But in the morning, something he read in the paper concerning a vast enterprise, involving the control of the new radium mines in Southern California, startled him into trying to recollect what he had heard of Yo Espero and the Cascade Development and Securities Company. Tainting its title the sinister name of Moebus seemed to reoccur persistently in his confused imagination. Dysart’s name, too, figured in it. And, somehow, he conceived an idea that his father once received some mining engineer’s reports covering the matter; he even seemed to remember that Guy Wilton had been called into consultation.
Whatever associations he had for the name of the Cascade Development and Securities Company must have originated in Paris the year before his father returned to America. It seemed to him that Wilton had been in Spain that year examining the recent and marvellously rich radium find; and that his father and Wilton exchanged telegrams very frequently concerning a mine in Southern California known as Yo Espero.
His father breakfasted in his room that morning, but when he appeared in the library Duane was relieved to notice that his step was firmer and he held himself more erect, although his extreme pallor had not changed to a healthier colour.

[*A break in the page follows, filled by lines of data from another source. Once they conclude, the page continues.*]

-- ==== Sys2Proof/Machine/Scanline.lean ====
section
/-! DEFINITION. Tarn's scanline cores: contexts and their switches, words and landing, and the meanings of the slots of a
word (spec/20_scanline_isa.md R444-R464). -/

namespace Sys2Proof.Machine

/-! ## Places -/

def getSl (s : State) (core : Nat) : SlCore := tget {} s.slcores core
def putSl (s : State) (core : Nat) (x : SlCore) : State := { s with slcores := tput {} s.slcores core x }
def modSl (s : State) (core : Nat) (f : SlCore → SlCore) : State := putSl s core (f (getSl s core))

/-- Context `k` of a core. -/
def SlCore.ctx (x : SlCore) (k : Nat) : SlContext := tget {} x.ctxs k
def getSlc (s : State) (core k : Nat) : SlContext := (getSl s core).ctx k
def putSlc (s : State) (core k : Nat) (x : SlContext) : State := modSl s core fun c => { c with ctxs := tput {} c.ctxs k x }
def modSlc (s : State) (core k : Nat) (f : SlContext → SlContext) : State := putSlc s core k (f (getSlc s core k))

/-- A line-store byte of a context's window (R456). -/
def lsKey (core k off : Nat) : Nat := core * 524288 + 131072 * k + off

/-- Register n of file f (a 0, b 1, m 2, l 3, w 4, c 5). -/
def slKey (f n : Nat) : Nat := 32 * f + n
def SlContext.reg (x : SlContext) (f n : Nat) : Word := tget 0 x.regs (slKey f n)

/-! ## Landing (R447, R448) -/

/-- Results land in the order given. -/
def slLand (x : SlContext) (l : List SlResult) : SlContext :=
  { x with regs := l.foldl (fun r e => tput 0 r (slKey e.file e.reg) e.val) x.regs }

/-- A word issues: every result in flight is a word nearer, and those whose count is over land. -/
def slCount (x : SlContext) : SlContext :=
  let l := x.inflight.map fun e => { e with remain := e.remain - 1 }
  { slLand x (l.filter fun e => e.remain == 0) with inflight := l.filter fun e => e.remain != 0 }

/-- A result put into landing order: after every one that lands no later. -/
def slInsert (e : SlResult) : List SlResult → List SlResult
  | [] => [e]
  | h :: t => if e.remain < h.remain then e :: h :: t else h :: slInsert e t

/-- Results in landing order: by the words that remain, then as they were issued. -/
def slOrder (l : List SlResult) : List SlResult := l.foldl (fun o e => slInsert e o) []

/-- A landing fence. -/
def slFence (x : SlContext) : SlContext := { slLand x (slOrder x.inflight) with inflight := [] }

/-! ## Switches (R450) -/

/-- When a slice's deadline comes, on the clock that all heads share. -/
def deadlineTime (s : State) (hd i : Nat) : Nat × Nat := let h := getHead s hd; h.beamTime (h.deadlineAt i)

/-- Whether one deadline comes before another. -/
def sooner (a b : Nat × Nat) : Bool := decide (a.1 * b.2 < b.1 * a.2)

/-- The contexts of a core in a state. -/
def slcsIn (s : State) (core : Nat) (st : SlSt) : List Nat := (List.range 4).filter fun k => decide ((getSlc s core k).st = st)

/-- The current context of a core. -/
def slCurrent (s : State) (core : Nat) : Option Nat := (slcsIn s core .current).head?

/-- The ready context whose slice has the earliest deadline, the lowest of equals. -/
def slNext (s : State) (core : Nat) : Option Nat :=
  let left (k : Nat) : Nat × Nat := deadlineTime s (getSlc s core k).head (getSlc s core k).slice
  (slcsIn s core .ready).foldl (fun o k => match o with
    | none => some k
    | some b => if sooner (left k) (left b) then some k else some b) none

/-- A core with no current context takes the next ready one; a stopped core switches no context. -/
def slSwitch (s : State) (core : Nat) : State :=
  if (getSl s core).stopped || (slCurrent s core).isSome then s
  else match slNext s core with
    | some k => modSlc s core k fun x => { x with st := .current }
    | none => s

/-! ## Calls' entries (R465) -/

/-- An entry is freed: its generation advances (R255). -/
def freeCall (t : TarnCall) : TarnCall := { gen := if t.gen ≥ 4095 then 1 else t.gen + 1 }

def TarnCall.live (t : TarnCall) : Bool := t.st == 1 || t.st == 2
def TarnCall.over (t : TarnCall) : Bool := t.st == 3 || t.st == 4 || t.st == 5

/-- The entries of an ended context: unstarted calls are cancelled at once, a running one at its next k-block boundary. -/
def endCalls (l : Tbl TarnCall) : Tbl TarnCall :=
  l.map fun e => (e.1, if e.2.st = 2 ∨ e.2.st = 6 then { e.2 with st := 6 } else if e.2.st = 0 then e.2 else freeCall e.2)

/-- The token of a call (R465). -/
def slToken (core k entry gen : Nat) : Nat := core * 2 ^ 26 + k * 2 ^ 24 + entry * 2 ^ 20 + gen

/-! ## Starting and ending a slice's program (R434, R446, R450) -/

/-- The core that a slice is given to (R434). -/
def sliceCore (h : Head) (i : Nat) : Nat :=
  let l := (List.range 64).filter fun c => bitOf h.cmask c
  l.getD (h.sliceOf i % l.length) 0

/-- A slice's program starts in a context: every register 0, PC at PROG, the line-store window zero. -/
def slStart (s : State) (core k hd i : Nat) : State :=
  let h := getHead s hd
  let x := getSlc s core k
  let s := { s with lineStore := tclear s.lineStore (lsKey core k 0) 131072 }
  let s := putSlc s core k { st := .ready, head := hd, slice := i, pc := h.prog, calls := x.calls }
  slSwitch (modSlice s hd i fun q => { q with st := .running core k }) core

/-- The slices of every head that wait for a context of a core. -/
def slWaiting (s : State) (core : Nat) : List (Nat × Nat) :=
  s.heads.flatMap fun e => e.2.slices.filterMap fun q =>
    if decide (q.2.st = .started) && sliceCore e.2 q.1 == core then some (e.1, q.1) else none

/-- A free context takes the slice that waits with the earliest deadline (R450). -/
def slTake (s : State) (core : Nat) : State :=
  match (slcsIn s core .free).head? with
  | none => s
  | some k =>
    match (slWaiting s core).foldl (fun o q => match o with
      | none => some q
      | some b => if sooner (deadlineTime s q.1 q.2) (deadlineTime s b.1 b.2) then some q else some b) none with
    | some (hd, i) => slStart s core k hd i
    | none => s

/-- A context ends: its results, pixels and fetches are discarded and its calls cancelled; the core switches. -/
def slEnd (s : State) (core k : Nat) : State :=
  let s := match s.slw with
    | some w => if w.core = core ∧ w.k = k then { s with slw := none } else s
    | none => s
  let s := putSlc s core k { calls := endCalls (getSlc s core k).calls }
  slTake (slSwitch s core) core

/-- A context fault (R451). -/
def slFault (s : State) (core k detail : Nat) : State :=
  let x := getSlc s core k
  let s := sliceEvent s x.head 3 x.slice detail
  slEnd (modSlice s x.head x.slice fun q => { q with st := .fallback }) core k

/-! ## The record of a stopped context (R467) -/

/-- What STATE says. -/
def slStateCode : SlSt → Nat
  | .free => 0
  | .ready => 1
  | .current => 2
  | .waiting => 3

/-- The registers of a file as bytes. -/
def slFile (x : SlContext) (f n : Nat) : List Byte := (List.range n).flatMap fun j => natLe (x.reg f j).toNat 4

/-- The 4 KiB from a context's record on: its 2 KiB, the rest zero. -/
def slRecord (s : State) (core k : Nat) : List Byte :=
  let x := getSlc s core k
  let h := getHead s x.head
  let on := decide (x.st ≠ .free)
  let fl := slOrder x.inflight
  packFields [(1, slStateCode x.st), (1, if x.st = .waiting then x.waitMode else 0), (1, x.head), (1, 0),
      (4, if on then h.sliceOf x.slice else 0), (8, x.pc), (4, if on then h.frameOf x.slice % 2 ^ 32 else 0), (4, x.pushed)]
    ++ List.replicate 0x28 0
    ++ slFile x 0 32 ++ slFile x 1 32 ++ slFile x 2 32 ++ slFile x 3 32 ++ slFile x 4 32 ++ slFile x 5 16
    ++ packFields [(4, fl.length)] ++ List.replicate 0xFC 0
    ++ ((List.range 64).flatMap fun j => match fl[j]? with
      | some e => packFields [(1, e.file), (1, e.reg), (1, e.remain), (1, e.slot), (4, e.val.toNat), (8, 0)]
      | none => List.replicate 16 0)
    ++ List.replicate 0x800 0

/-- A core freezes and writes its contexts' records. -/
def slFreeze (s : State) (core : Nat) : State :=
  let s := modSl s core fun c => { c with
    stopped := true, stepping := false, freezing := false
    ctxs := c.ctxs.map fun e => (e.1, if e.2.st = .free then e.2 else { e.2 with dumped := true }) }
  (List.range 4).foldl (fun s k =>
    let a := (getSl s core).dump + 0x1000 * k
    if inGddr a 0x1000 then writeBy .tarn s a (slRecord s core k) else s) s

/-! ## Waits (R461) -/

/-- Whether a WAIT's condition is true. -/
def slWaitTrue (x : SlContext) : Nat → Bool
  | 1 => !x.calls.any fun e => e.2.live
  | 2 => x.fetches.isEmpty
  | 3 => x.fifo.isEmpty
  | _ => true

/-- What a true WAIT does: WAIT.mb writes its count and frees the tokens of the ended calls. -/
def slWaitDone (x : SlContext) (mode reg : Nat) : SlContext :=
  if mode = 1 then
    { x with regs := tput 0 x.regs (slKey 5 reg) (BitVec.ofNat 32 x.faultedCalls), faultedCalls := 0
             calls := x.calls.map fun e => (e.1, if e.2.over then freeCall e.2 else e.2) }
  else x

/-- A waiting context whose condition has become true is ready. -/
def slWake (s : State) (core k : Nat) : State :=
  let x := getSlc s core k
  if decide (x.st = .waiting) && slWaitTrue x x.waitMode && !(getSl s core).stopped then
    slSwitch (putSlc s core k { slWaitDone x x.waitMode x.waitReg with st := .ready }) core
  else s

/-! ## The open word -/

/-- A position by its number. -/
def slPosOf : Nat → SlPos
  | 0 => .a
  | 1 => .b
  | 2 => .m
  | 3 => .l
  | 4 => .w
  | _ => .c

/-- The 20 bits of a slot. -/
def slBits (w : BitVec 128) (pos : Nat) : BitVec 20 := w.extractLsb' (slShift (slPosOf pos)) 20

/-- The first present slot from a position on. -/
def slPresent (w : BitVec 128) (pos : Nat) : Option Nat := (List.range 6).find? fun p => decide (pos ≤ p) && w.getLsbD p

/-- Whether a word is legal: header bits 0, absent slots 0, present slots decode (R444, R445, R451). -/
def slLegal (w : BitVec 128) : Bool :=
  w.extractLsb' 6 2 == 0 && (List.range 6).all fun p =>
    if w.getLsbD p then (match decodeSl (slPosOf p) (slBits w p) with
      | .ok _ => true
      | .error _ => false)
    else slBits w p == 0

/-- The instruction of the open word's next slot. -/
def slInstr (w : SlIssue) : Option Instr :=
  match decodeSl (slPosOf w.pos) (slBits w.word w.pos) with
  | .ok i => some i
  | .error _ => none

/-- Whether an OUT, a FETCH or an OXCALL of a word holds the core (R449). -/
def slHolds (x : SlContext) (w : BitVec 128) : Bool :=
  (List.range 6).any fun p => w.getLsbD p && match decodeSl (slPosOf p) (slBits w p) with
    | .ok .slOut => decide (x.fifo.length ≥ 256)
    | .ok .slFetch => decide (x.fetches.length ≥ 8)
    | .ok .slOxcall => (List.range 16).all fun j => let t := tget ({} : TarnCall) x.calls j; t.live || t.st == 6
    | _ => false

/-- The word at an address (R444); it needs X. -/
def slFetchWord (s : State) (c va : Nat) : State × Except (Option Nat) (BitVec 128) :=
  if va + 16 > 2 ^ 57 then (s, .error (some va))
  else match translateRange s tarnUnit c va 16 { x := true } 2 with
    | (s, .ok l) => (s, .ok (BitVec.ofNat 128 (leNat (readPieces s.mem l))))
    | (s, .error (0, _, _)) => (s, .error none)
    | (s, .error (1, level, at_)) => (pageReport s c { source := 6, access := 4, va := at_, slot := 0xFF, level := level }, .error (some at_))
    | (s, .error (_, _, at_)) => (s, .error (some at_))

/-- Whether a core is held (R449): for texels of a SAMP, or its current context's next word needs room that there is not. -/
def slHeld (s : State) (core : Nat) : Bool :=
  (getSl s core).sampHeld || match slCurrent s core with
    | none => false
    | some k =>
      let x := getSlc s core k
      match (slFetchWord s (headCtx (getHead s x.head)) x.pc).2 with
      | .ok w => slHolds x w
      | .error _ => false

/-- A core that is to freeze does so once it is not held (R467). -/
def slFreezeNow (s : State) (core : Nat) : State := if (getSl s core).freezing && !slHeld s core then slFreeze s core else s

/-- A core is to freeze: at once, or when its hold has ended. -/
def slAskFreeze (s : State) (core : Nat) : State := slFreezeNow (modSl s core fun c => { c with freezing := true, stepping := false }) core

/-- A stepping core has issued its word. -/
def slStepped (s : State) (core : Nat) : State := if (getSl s core).stepping then slAskFreeze s core else s

/-- A command is in progress: a freeze that waits, or a STEP whose word has not issued (R466). -/
def slBusy (c : SlCore) : Bool := c.busy || c.freezing || c.stepping

/-- A word has issued (R447): the context goes on at the next word, its results in flight. -/
def slFinish (s : State) (w : SlIssue) : State :=
  let s := { s with slw := none }
  slStepped (modSlc s w.core w.k fun x => { x with pc := w.next, inflight := x.inflight ++ w.results }) w.core

/-- The slot at the open word's position is done. -/
def slAdvance (s : State) (w : SlIssue) : State :=
  match slPresent w.word (w.pos + 1) with
  | some p => { s with slw := some { w with pos := p } }
  | none => slFinish s w

/-- Whether a breakpoint stands before a word. -/
def slBreaks (x : SlCore) (pc : Nat) : Bool := x.brk.getLsbD 0 && fld x.brk.toNat 56 4 == pc / 16 && !x.stepping

/-- Whether a core's current context could issue: not stopped nor about to, not held, no breakpoint, Tarn's buffer not held (R373). -/
def slReady (s : State) (core : Nat) : Option Nat :=
  let c := getSl s core
  if c.stopped || c.sampHeld || c.freezing then none
  else match slCurrent s core with
    | none => none
    | some k =>
      let x := c.ctx k
      if slBreaks c x.pc || unitHeld s tarnUnit (getCtx s (headCtx (getHead s x.head))).asn then none else some k

/-- A core opens the current context's next word (R447, R449): a held word stays; an illegal one faults; with no slot it is over. -/
def slOpen (s : State) (core : Nat) : State :=
  match slReady s core with
  | none => s
  | some k =>
    let x := getSlc s core k
    match slFetchWord s (headCtx (getHead s x.head)) x.pc with
    | (s, .error none) => s
    | (s, .error (some at_)) => slStepped (slFault s core k at_) core
    | (s, .ok w) =>
      if !slLegal w then slStepped (slFault s core k x.pc) core
      else if slHolds x w then s
      else
        let s := putSlc s core k (slCount x)
        let is : SlIssue := ⟨core, k, x.pc, w, 0, x.pc + 16, []⟩
        match slPresent w 0 with
        | some p => { s with slw := some { is with pos := p } }
        | none => slFinish s is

“You know,” said Duane, “you’ve simply got to get out of town for a while. It’s all bally rot, your doing this sort of thing.”
“I may go West for a few weeks,” said his father absently.

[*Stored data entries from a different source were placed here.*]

-- ==== Sys2Proof/Machine/ContextForms.lean ====
section
/-! DEFINITION. Contexts' commands and events (spec/04_context.md, spec/23_debug.md): one definition per row. -/

namespace Sys2Proof.Machine

/-- The context, queue, head and scanline core that a move names. -/
def argCtx (s : State) : Nat := s.args.n % 4096
def argQueue (s : State) : Nat := s.args.n % 65536
def argHead (s : State) : Nat := s.args.n % 16
def argCore (s : State) : Nat := s.args.n % 64

/-- The 32-bit value that a move carries: a launch number or a tail index. -/
def argLaunch (s : State) : Word := s.args.v.setWidth 32

/-- The translation unit that a move names. -/
def onUnit (s : State) (f : TUnit → State) : State :=
  match s.args.data with
  | .tunit u => f u
  | _ => s

/-- CTXCMD with CREATE (R83, R89). -/
def execCtxCreate (s : State) : Host.Outcome State Fault Refusal := .next (ctxCreate s (argCtx s) s.args.v)
/-- CTXCMD with PREEMPT (R89). -/
def execCtxPreempt (s : State) : Host.Outcome State Fault Refusal := .next (ctxPreempt s (argCtx s))
/-- CTXCMD with RESUME (R89, R395). -/
def execCtxResume (s : State) : Host.Outcome State Fault Refusal := .next (ctxResume s (argCtx s))
/-- CTXCMD with DESTROY (R89, R92). -/
def execCtxDestroy (s : State) : Host.Outcome State Fault Refusal := .next (ctxDestroy s (argCtx s))
/-- A write of ENERGY (R87). -/
def execEnergyWrite (s : State) : Host.Outcome State Fault Refusal := .next (energyWrite s (argCtx s) s.args.v)
/-- A read of FQLOST (R85, R88). -/
def execFqlostRead (s : State) : Host.Outcome State Fault Refusal := .next (fqlostRead s (argCtx s))
/-- The last unit of a stopping context is saved (R89, R393). -/
def execContextSaveComplete (s : State) : Host.Outcome State Fault Refusal := .next (contextSaveComplete s (argCtx s))
/-- The sweep of a retiring ASN is acknowledged (R92). -/
def execAsnSweepComplete (s : State) : Host.Outcome State Fault Refusal := .next (asnSweepComplete s (argCtx s))
/-- The armed ck edge is reached (R493). -/
def execDebugCycleStop (s : State) : Host.Outcome State Fault Refusal := .next (debugCycleStop s (argCtx s))
/-- A read of DBGSTAT (R492). -/
def execDbgstatRead (s : State) : Host.Outcome State Fault Refusal := .next (dbgstatRead s (argCtx s))
/-- PGCMD with INVALIDATE (R374, R375). -/
def execPgInvalidate (s : State) : Host.Outcome State Fault Refusal := .next (pgInvalidate s (argCtx s))
/-- PGCMD with INVALIDATE_ALL (R375). -/
def execPgInvalidateAll (s : State) : Host.Outcome State Fault Refusal := .next (pgInvalidateAll s (argCtx s))
/-- PGCMD with RESOLVE (R377). -/
def execPgResolve (s : State) : Host.Outcome State Fault Refusal := .next (pgResolve s (argCtx s))
/-- PGCMD with REJECT (R378). -/
def execPgReject (s : State) : Host.Outcome State Fault Refusal := .next (pgReject s (argCtx s))
/-- A unit at a quiescent point drops entries and acknowledges (R373). -/
def execUnitQuiesceInvalidate (s : State) : Host.Outcome State Fault Refusal := .next (onUnit s fun u => quiesceUnit s (argCtx s) u)
/-- A unit that is not quiescent in time starts no new translation (R373). -/
def execInvalidationLimit (s : State) : Host.Outcome State Fault Refusal := .next (onUnit s fun u => limitUnit s (argCtx s) u)
/-- KCMD with CANCEL (R130). -/
def execKernelCancel (s : State) : Host.Outcome State Fault Refusal := .next (cancelKernel s (argCtx s) (argLaunch s))

end Sys2Proof.Machine
end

“Are you going down-town?”
“No.... And, Duane, if you don’t mind letting me have the house to myself this morning——”
He hesitated, glancing from his son to the telephone.

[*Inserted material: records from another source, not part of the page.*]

-- ==== Sys2Proof/Machine/Registers.lean ====
section
/-! DEFINITION. The device register space as the host complex reads and writes it, and the host complex's memory accesses
(spec/00_scope.md R6, R7; spec/01_machine.md R20-R22; spec/10_memory_model.md R252; the register tables of R85, R95, R130,
R374, R382, R402, R412, R426, R466, R492, R494 and R500). -/

namespace Sys2Proof.Machine

/-! ## The register map -/

/-- The blocks of registers. -/
inductive RegBlock where
  | ctx
  | kernel
  | page
  | queue
  | repair
  | link
  | fabric
  | head
  | slcore
  | debug
  | energy
  | system
  deriving DecidableEq, Repr

/-- The blocks: base, stride, count and the bytes that each object's registers take. -/
def regBlocks : List (RegBlock × Nat × Nat × Nat × Nat) :=
  [(.ctx, 0x10000000000, 0x40, 4096, 0x40), (.kernel, 0x10000800000, 0x10, 4096, 0x10), (.page, 0x10000900000, 0x20, 4096, 0x20),
   (.queue, 0x10001000000, 0x40, 65536, 0x40), (.repair, 0x10001800000, 0x80, 8, 0x80), (.link, 0x10001A00000, 0x40, 32, 0x20),
   (.fabric, 0x10001A10000, 0x200, 1, 0x200), (.head, 0x10001B00000, 0x80, 16, 0x80), (.slcore, 0x10001C00000, 0x40, 64, 0x18),
   (.debug, 0x10001D00000, 0x20, 4096, 0x20), (.energy, 0x10001D20000, 8, 13, 8), (.system, 0x10001E00000, 0x70, 1, 0x70)]

/-- The register at an address: its block, its object's number and its offset; none where no table lists one (R22). -/
def regAt (pa : Nat) : Option (RegBlock × Nat × Nat) :=
  match regBlocks.find? fun b => decide (b.2.1 ≤ pa) && decide (pa < b.2.1 + b.2.2.1 * b.2.2.2.1) with
  | none => none
  | some (k, base, stride, _, size) =>
    let off := (pa - base) % stride
    let gap := k == .fabric && decide (0x10 ≤ off) && decide (off < 0x100)
    if off < size && !gap then some (k, (pa - base) / stride, off / 8 * 8) else none

/-! ## Status codes -/

def ctxStCode : CtxSt → Nat
  | .free => 0
  | .created => 1
  | .runnable => 2
  | .resident => 3
  | .preempting => 4
  | .saved => 5
  | .faulted => 6
  | .destroyed => 7

def queueStCode : QueueSt → Nat
  | .unbound => 0
  | .idle => 1
  | .runnable => 2
  | .dispatching => 3
  | .blocked => 4
  | .suspended => 5
  | .faulted => 6
  | .drained => 7

def linkStCode : LinkSt → Nat
  | .down => 0
  | .training => 1
  | .negotiating => 2
  | .up => 3
  | .draining => 4
  | .stopped => 5
  | .error => 6

def headStCode : HeadSt → Nat
  | .idle => 0
  | .starting => 1
  | .active => 2
  | .stopping => 3
  | .error => 4

/-- A status register's ERR, BUSY and STATE. -/
def statBits (err : Nat) (busy : Bool) (busyAt st : Nat) : Nat := err * 256 + b01 busy * 2 ^ busyAt + st

/-- The line that an active head's beam is on. -/
def headLine (h : Head) : Nat := if h.st = .active then h.beam % h.vtotal else 0

/-! ## Reads (R6): reserved fields and write-only registers read zero -/

def ctxReg (x : Context) (off : Nat) : Nat :=
  match off with
  | 0x08 => x.asn * 2 ^ 48 + statBits x.err x.busy 4 (ctxStCode x.st)
  | 0x10 => x.ec
  | 0x18 => x.fqhead.toNat
  | 0x20 => x.fqtail.toNat
  | 0x28 => x.fqlost.toNat
  | 0x30 => x.mblimit
  | 0x38 => x.orphans
  | _ => 0

def queueReg (x : Queue) (off : Nat) : Nat :=
  match off with
  | 0x00 => x.qbase.toNat
  | 0x08 => x.qctl.toNat
  | 0x10 => x.out % 2 ^ 32 * 2 ^ 32 + statBits x.err false 4 (queueStCode x.st)
  | 0x20 => x.head.toNat
  | 0x28 => x.tail.toNat
  | 0x30 => x.faultIdx.toNat * 2 ^ 32 + x.faultCode
  | _ => 0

“Of course not,” said Duane heartily. “I’m off to the studio——”
“I don’t mean to throw you out,” murmured his father with a painful attempt to smile, “but there’s a stenographer coming from my office and several—business acquaintances.”
The young fellow rose, patted his father’s shoulder lightly:
“What is really of any importance,” he said, “is that you keep your health and spirits. What I said last night covers my sentiments. If I can do anything in the world for you, tell me.”
His father took the outstretched hand, lifted his faded eyes with a strange dumb look; and so they parted.
On Fifth Avenue and Fifty-ninth Street, Duane, swinging along at a good pace, turned westward, and half-way to Sixth Avenue encountered Guy Wilton going east, a packet under one arm, stick and hat in the other hand, the summer wind blowing the thick curly hair from his temples.
“Ah,” observed Wilton, “early bird and worm, I suppose? Don’t try to bolt me, Duane; I’m full of tough and undigested—er—problems, myself. Besides, I’m fermenting. Did you ever silently ferment while listening politely to a man you wanted to assault?”
Duane laughed, then his eye by accident, caught a superscription on the packet of papers under Wilton’s arm: Yo Espero! His glance reverted in a flash to Wilton’s face.